*Records supplied:*

-- ==== Sys2Proof/Tests/Slice0.lean ====
section
/-! SUPPORT. The model's own tests. Expected values are the spec's: the worked vectors of 95_test_vectors.md (named V-…
below), the examples of 30_encoding.md and the words its layout rule R81 gives. After them one witness for each
obligation that has hypotheses: concrete states and operands that meet them. -/

namespace Sys2Proof.Tests

open Sys2Proof Sys2Proof.Machine

/-! ### Small configurations and states -/

/-- Four slots, LINEAR, the other parameters at their defaults, P = 100, one tick a µs. -/
def linear4 : Config where
  cap := 4
  qdisc := .linear
  minHoldUs := 5
  idlePollUs := 100
  ticksPerUs := 1
  w1LowUs := 6
  rdLowUs := 6
  readByteClear := none

/-- The same with RING. -/
def ring4 : Config := { linear4 with qdisc := .ring }

/-- The other admitted values of the bit times and of the clear. -/
def other4 : Config where
  cap := 4
  qdisc := .ring
  minHoldUs := 5
  idlePollUs := 100
  ticksPerUs := 65537
  w1LowUs := 5
  rdLowUs := 5
  readByteClear := some 3

/-- The reset state with the level of the bus high. -/
def fresh (c : Config) : State := { State.resetWith c with env := true }

/-- `fresh` with these words live from slot 0 on. -/
def holding (c : Config) (ws : List Word) : State :=
  { fresh c with
    q := (List.range ws.length).zip ws
    wr := match c.qdisc with
      | .linear => ws.length
      | .ring => ws.length % c.cap
    cnt := ws.length }

/-- `holding`, with an EXPIRY due now. -/
def due (c : Config) (ws : List Word) : State :=
  { holding c ws with tmrArmed := false, tmrPend := true, tmrCount := 0#32 }

/-- A view of the next state, if there is one. -/
def view {α : Type} (r : Result) (f : State → α) : Option α :=
  match r with
  | .next s => some (f s)
  | _ => none

/-! ### Well-formedness -/

theorem test_wellFormed_largest : (Instr.transferByte 65535 (some 255)).wellFormed = true := by decide
theorem test_wellFormed_refuses_hold : (Instr.busLow 65536 none).wellFormed = false := by decide
theorem test_wellFormed_refuses_handle : (Instr.sampleBit 5 (some 256)).wellFormed = false := by decide

/-! ### Decode: HOLD, CBID, CBV, RSVD, KIND written out bit by bit (rule R81) -/

theorem test_decode_busLow :
    decode 0b00000001111000000000000000000000#32 = .action (.busLow 480 none) := by decide
theorem test_decode_releaseBus :
    decode 0b00000000010001100000000000000001#32 = .action (.releaseBus 70 none) := by decide
theorem test_decode_sampleBit :
    decode 0b00000001100110100000000110000010#32 = .action (.sampleBit 410 (some 1)) := by decide
theorem test_decode_transferByte :
    decode 0b00000000000000000000001010000011#32 = .action (.transferByte 0 (some 2)) := by decide
theorem test_decode_waitForBusHigh :
    decode 0b00000000011001000000000000000100#32 = .action (.waitForBusHigh 100 none) := by decide
theorem test_decode_clearShiftRegister :
    decode 0b00000000000001010000000000000101#32 = .action (.clearShiftRegister 5 none) := by decide
/-- V-E15, V-E20. -/
theorem test_decode_callbacks :
    decode 0x0000FF83#32 = .action (.transferByte 0 (some 255)) ∧
    decode 0x00000380#32 = .action (.busLow 0 (some 3)) := by decide
/-- V-E16 to V-E19. -/
theorem test_decode_reserved :
    decode 0x00000006#32 = .reserved [.rsvdKind] ∧ decode 0x00000007#32 = .reserved [.rsvdKind] ∧
    decode 0x00000040#32 = .reserved [.rsvdBits] ∧ decode 0x0000FF00#32 = .reserved [.rsvdBits] ∧
    decode 0x0000000F#32 = .reserved [.rsvdKind, .rsvdBits] := by decide
/-- V-E3, V-E9, V-E10. -/
theorem test_encode_callbacks :
    encode (.sampleBit 410 (some 1)) = 0x019A0182#32 ∧ encode (.sampleBit 55 (some 7)) = 0x00370782#32 ∧
    encode (.transferByte 0 (some 2)) = 0x00000283#32 := by decide
theorem test_table_word :
    decodeTableWord 32 0x00640004 = some (.waitForBusHigh 100 none) ∧ decodeTableWord 32 0x00000007 = none := by
  decide

/-! ### ENQUEUE -/

/-- V-Q1. -/
theorem test_enqueue_first :
    view (enqueue 0x003C0000#32 (fresh linear4)) (fun t => (t.q, t.events)) =
      some ([(0, 0x003C0000#32)], [(0, .enqueued 0x003C0000#32)]) ∧
    view (enqueue 0x003C0000#32 (fresh linear4)) (fun t => (t.rd, t.wr, t.cnt)) = some (0, 1, 1) := by decide
/-- V-Q2, V-Q3, V-Q4. -/
theorem test_enqueue_ill_formed :
    view (enqueue 0x00000006#32 (fresh linear4)) (fun t => (t.fault, t.cnt, t.events)) =
      some (0b01#2, 0, [(0, .faulted 0x00000006#32 [.rsvdKind])]) ∧
    view (enqueue 0x00000042#32 (fresh linear4)) (fun t => (t.fault, t.cnt)) = some (0b10#2, 0) ∧
    view (enqueue 0x0000000F#32 (fresh linear4)) (fun t => (t.fault, t.cnt)) = some (0b11#2, 0) := by decide
/-- V-Q6 with CAP = 4, under both disciplines. -/
theorem test_enqueue_capacity :
    view (enqueueAll (List.replicate 5 0x00050004#32) (fresh linear4)) (fun t => (t.cnt, t.wr, t.drops, t.fault)) =
      some (4, 4, 1, 0#2) ∧
    view (enqueueAll (List.replicate 5 0x00050004#32) (fresh ring4)) (fun t => (t.cnt, t.drops, t.fault)) =
      some (4, 1, 0#2) := by decide
/-- V-Q7. -/
theorem test_enqueue_fault_before_capacity :
    view (enqueue 0x00000007#32 (holding linear4 (List.replicate 4 0x00050004#32)))
      (fun t => (t.fault, t.drops, t.cnt)) = some (0b01#2, 0, 4) := by decide
/-- V-Q9: the slot that the EXPIRY freed is the next one used. -/
theorem test_ring_wraps :
    view (andThen (expiry (due ring4 (List.replicate 4 0x00050004#32))) (enqueue 0x00640004#32))
      (fun t => (Memory.read t.q 0, t.rd, t.wr, t.cnt)) = some (some 0x00640004#32, 1, 1, 4) := by decide
/-- V-Q10: under LINEAR an execution returns no capacity until the queue is empty. -/
theorem test_linear_does_not_reuse :
    view (andThen (expiry (due linear4 (List.replicate 4 0x00050004#32))) (enqueue 0x00640004#32))
      (fun t => (t.rd, t.wr, t.cnt, t.drops)) = some (1, 4, 3, 1) := by decide
/-- V-F2. -/
theorem test_faults_accumulate :
    view (enqueue 0x00000100#32 { fresh linear4 with fault := 0b01#2 }) (fun t => t.fault) = some 0b11#2 := by decide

*The task:* Could you write out the full data verbatim?

*Solved exercise:*
-- ==== Sys2Proof/Tests/Slice0.lean ====
section
/-! SUPPORT. The model's own tests. Expected values are the spec's: the worked vectors of 95_test_vectors.md (named V-…
below), the examples of 30_encoding.md and the words its layout rule R81 gives. After them one witness for each
obligation that has hypotheses: concrete states and operands that meet them. -/

namespace Sys2Proof.Tests

open Sys2Proof Sys2Proof.Machine

/-! ### Small configurations and states -/

/-- Four slots, LINEAR, the other parameters at their defaults, P = 100, one tick a µs. -/
def linear4 : Config where
  cap := 4
  qdisc := .linear
  minHoldUs := 5
  idlePollUs := 100
  ticksPerUs := 1
  w1LowUs := 6
  rdLowUs := 6
  readByteClear := none

/-- The same with RING. -/
def ring4 : Config := { linear4 with qdisc := .ring }

/-- The other admitted values of the bit times and of the clear. -/
def other4 : Config where
  cap := 4
  qdisc := .ring
  minHoldUs := 5
  idlePollUs := 100
  ticksPerUs := 65537
  w1LowUs := 5
  rdLowUs := 5
  readByteClear := some 3

/-- The reset state with the level of the bus high. -/
def fresh (c : Config) : State := { State.resetWith c with env := true }

/-- `fresh` with these words live from slot 0 on. -/
def holding (c : Config) (ws : List Word) : State :=
  { fresh c with
    q := (List.range ws.length).zip ws
    wr := match c.qdisc with
      | .linear => ws.length
      | .ring => ws.length % c.cap
    cnt := ws.length }

/-- `holding`, with an EXPIRY due now. -/
def due (c : Config) (ws : List Word) : State :=
  { holding c ws with tmrArmed := false, tmrPend := true, tmrCount := 0#32 }

/-- A view of the next state, if there is one. -/
def view {α : Type} (r : Result) (f : State → α) : Option α :=
  match r with
  | .next s => some (f s)
  | _ => none

/-! ### Well-formedness -/

theorem test_wellFormed_largest : (Instr.transferByte 65535 (some 255)).wellFormed = true := by decide
theorem test_wellFormed_refuses_hold : (Instr.busLow 65536 none).wellFormed = false := by decide
theorem test_wellFormed_refuses_handle : (Instr.sampleBit 5 (some 256)).wellFormed = false := by decide

/-! ### Decode: HOLD, CBID, CBV, RSVD, KIND written out bit by bit (rule R81) -/

theorem test_decode_busLow :
    decode 0b00000001111000000000000000000000#32 = .action (.busLow 480 none) := by decide
theorem test_decode_releaseBus :
    decode 0b00000000010001100000000000000001#32 = .action (.releaseBus 70 none) := by decide
theorem test_decode_sampleBit :
    decode 0b00000001100110100000000110000010#32 = .action (.sampleBit 410 (some 1)) := by decide
theorem test_decode_transferByte :
    decode 0b00000000000000000000001010000011#32 = .action (.transferByte 0 (some 2)) := by decide
theorem test_decode_waitForBusHigh :
    decode 0b00000000011001000000000000000100#32 = .action (.waitForBusHigh 100 none) := by decide
theorem test_decode_clearShiftRegister :
    decode 0b00000000000001010000000000000101#32 = .action (.clearShiftRegister 5 none) := by decide
/-- V-E15, V-E20. -/
theorem test_decode_callbacks :
    decode 0x0000FF83#32 = .action (.transferByte 0 (some 255)) ∧
    decode 0x00000380#32 = .action (.busLow 0 (some 3)) := by decide
/-- V-E16 to V-E19. -/
theorem test_decode_reserved :
    decode 0x00000006#32 = .reserved [.rsvdKind] ∧ decode 0x00000007#32 = .reserved [.rsvdKind] ∧
    decode 0x00000040#32 = .reserved [.rsvdBits] ∧ decode 0x0000FF00#32 = .reserved [.rsvdBits] ∧
    decode 0x0000000F#32 = .reserved [.rsvdKind, .rsvdBits] := by decide
/-- V-E3, V-E9, V-E10. -/
theorem test_encode_callbacks :
    encode (.sampleBit 410 (some 1)) = 0x019A0182#32 ∧ encode (.sampleBit 55 (some 7)) = 0x00370782#32 ∧
    encode (.transferByte 0 (some 2)) = 0x00000283#32 := by decide
theorem test_table_word :
    decodeTableWord 32 0x00640004 = some (.waitForBusHigh 100 none) ∧ decodeTableWord 32 0x00000007 = none := by
  decide

/-! ### ENQUEUE -/

/-- V-Q1. -/
theorem test_enqueue_first :
    view (enqueue 0x003C0000#32 (fresh linear4)) (fun t => (t.q, t.events)) =
      some ([(0, 0x003C0000#32)], [(0, .enqueued 0x003C0000#32)]) ∧
    view (enqueue 0x003C0000#32 (fresh linear4)) (fun t => (t.rd, t.wr, t.cnt)) = some (0, 1, 1) := by decide
/-- V-Q2, V-Q3, V-Q4. -/
theorem test_enqueue_ill_formed :
    view (enqueue 0x00000006#32 (fresh linear4)) (fun t => (t.fault, t.cnt, t.events)) =
      some (0b01#2, 0, [(0, .faulted 0x00000006#32 [.rsvdKind])]) ∧
    view (enqueue 0x00000042#32 (fresh linear4)) (fun t => (t.fault, t.cnt)) = some (0b10#2, 0) ∧
    view (enqueue 0x0000000F#32 (fresh linear4)) (fun t => (t.fault, t.cnt)) = some (0b11#2, 0) := by decide
/-- V-Q6 with CAP = 4, under both disciplines. -/
theorem test_enqueue_capacity :
    view (enqueueAll (List.replicate 5 0x00050004#32) (fresh linear4)) (fun t => (t.cnt, t.wr, t.drops, t.fault)) =
      some (4, 4, 1, 0#2) ∧
    view (enqueueAll (List.replicate 5 0x00050004#32) (fresh ring4)) (fun t => (t.cnt, t.drops, t.fault)) =
      some (4, 1, 0#2) := by decide
/-- V-Q7. -/
theorem test_enqueue_fault_before_capacity :
    view (enqueue 0x00000007#32 (holding linear4 (List.replicate 4 0x00050004#32)))
      (fun t => (t.fault, t.drops, t.cnt)) = some (0b01#2, 0, 4) := by decide
/-- V-Q9: the slot that the EXPIRY freed is the next one used. -/
theorem test_ring_wraps :
    view (andThen (expiry (due ring4 (List.replicate 4 0x00050004#32))) (enqueue 0x00640004#32))
      (fun t => (Memory.read t.q 0, t.rd, t.wr, t.cnt)) = some (some 0x00640004#32, 1, 1, 4) := by decide
/-- V-Q10: under LINEAR an execution returns no capacity until the queue is empty. -/
theorem test_linear_does_not_reuse :
    view (andThen (expiry (due linear4 (List.replicate 4 0x00050004#32))) (enqueue 0x00640004#32))
      (fun t => (t.rd, t.wr, t.cnt, t.drops)) = some (1, 4, 3, 1) := by decide
/-- V-F2. -/
theorem test_faults_accumulate :
    view (enqueue 0x00000100#32 { fresh linear4 with fault := 0b01#2 }) (fun t => t.fault) = some 0b11#2 := by decide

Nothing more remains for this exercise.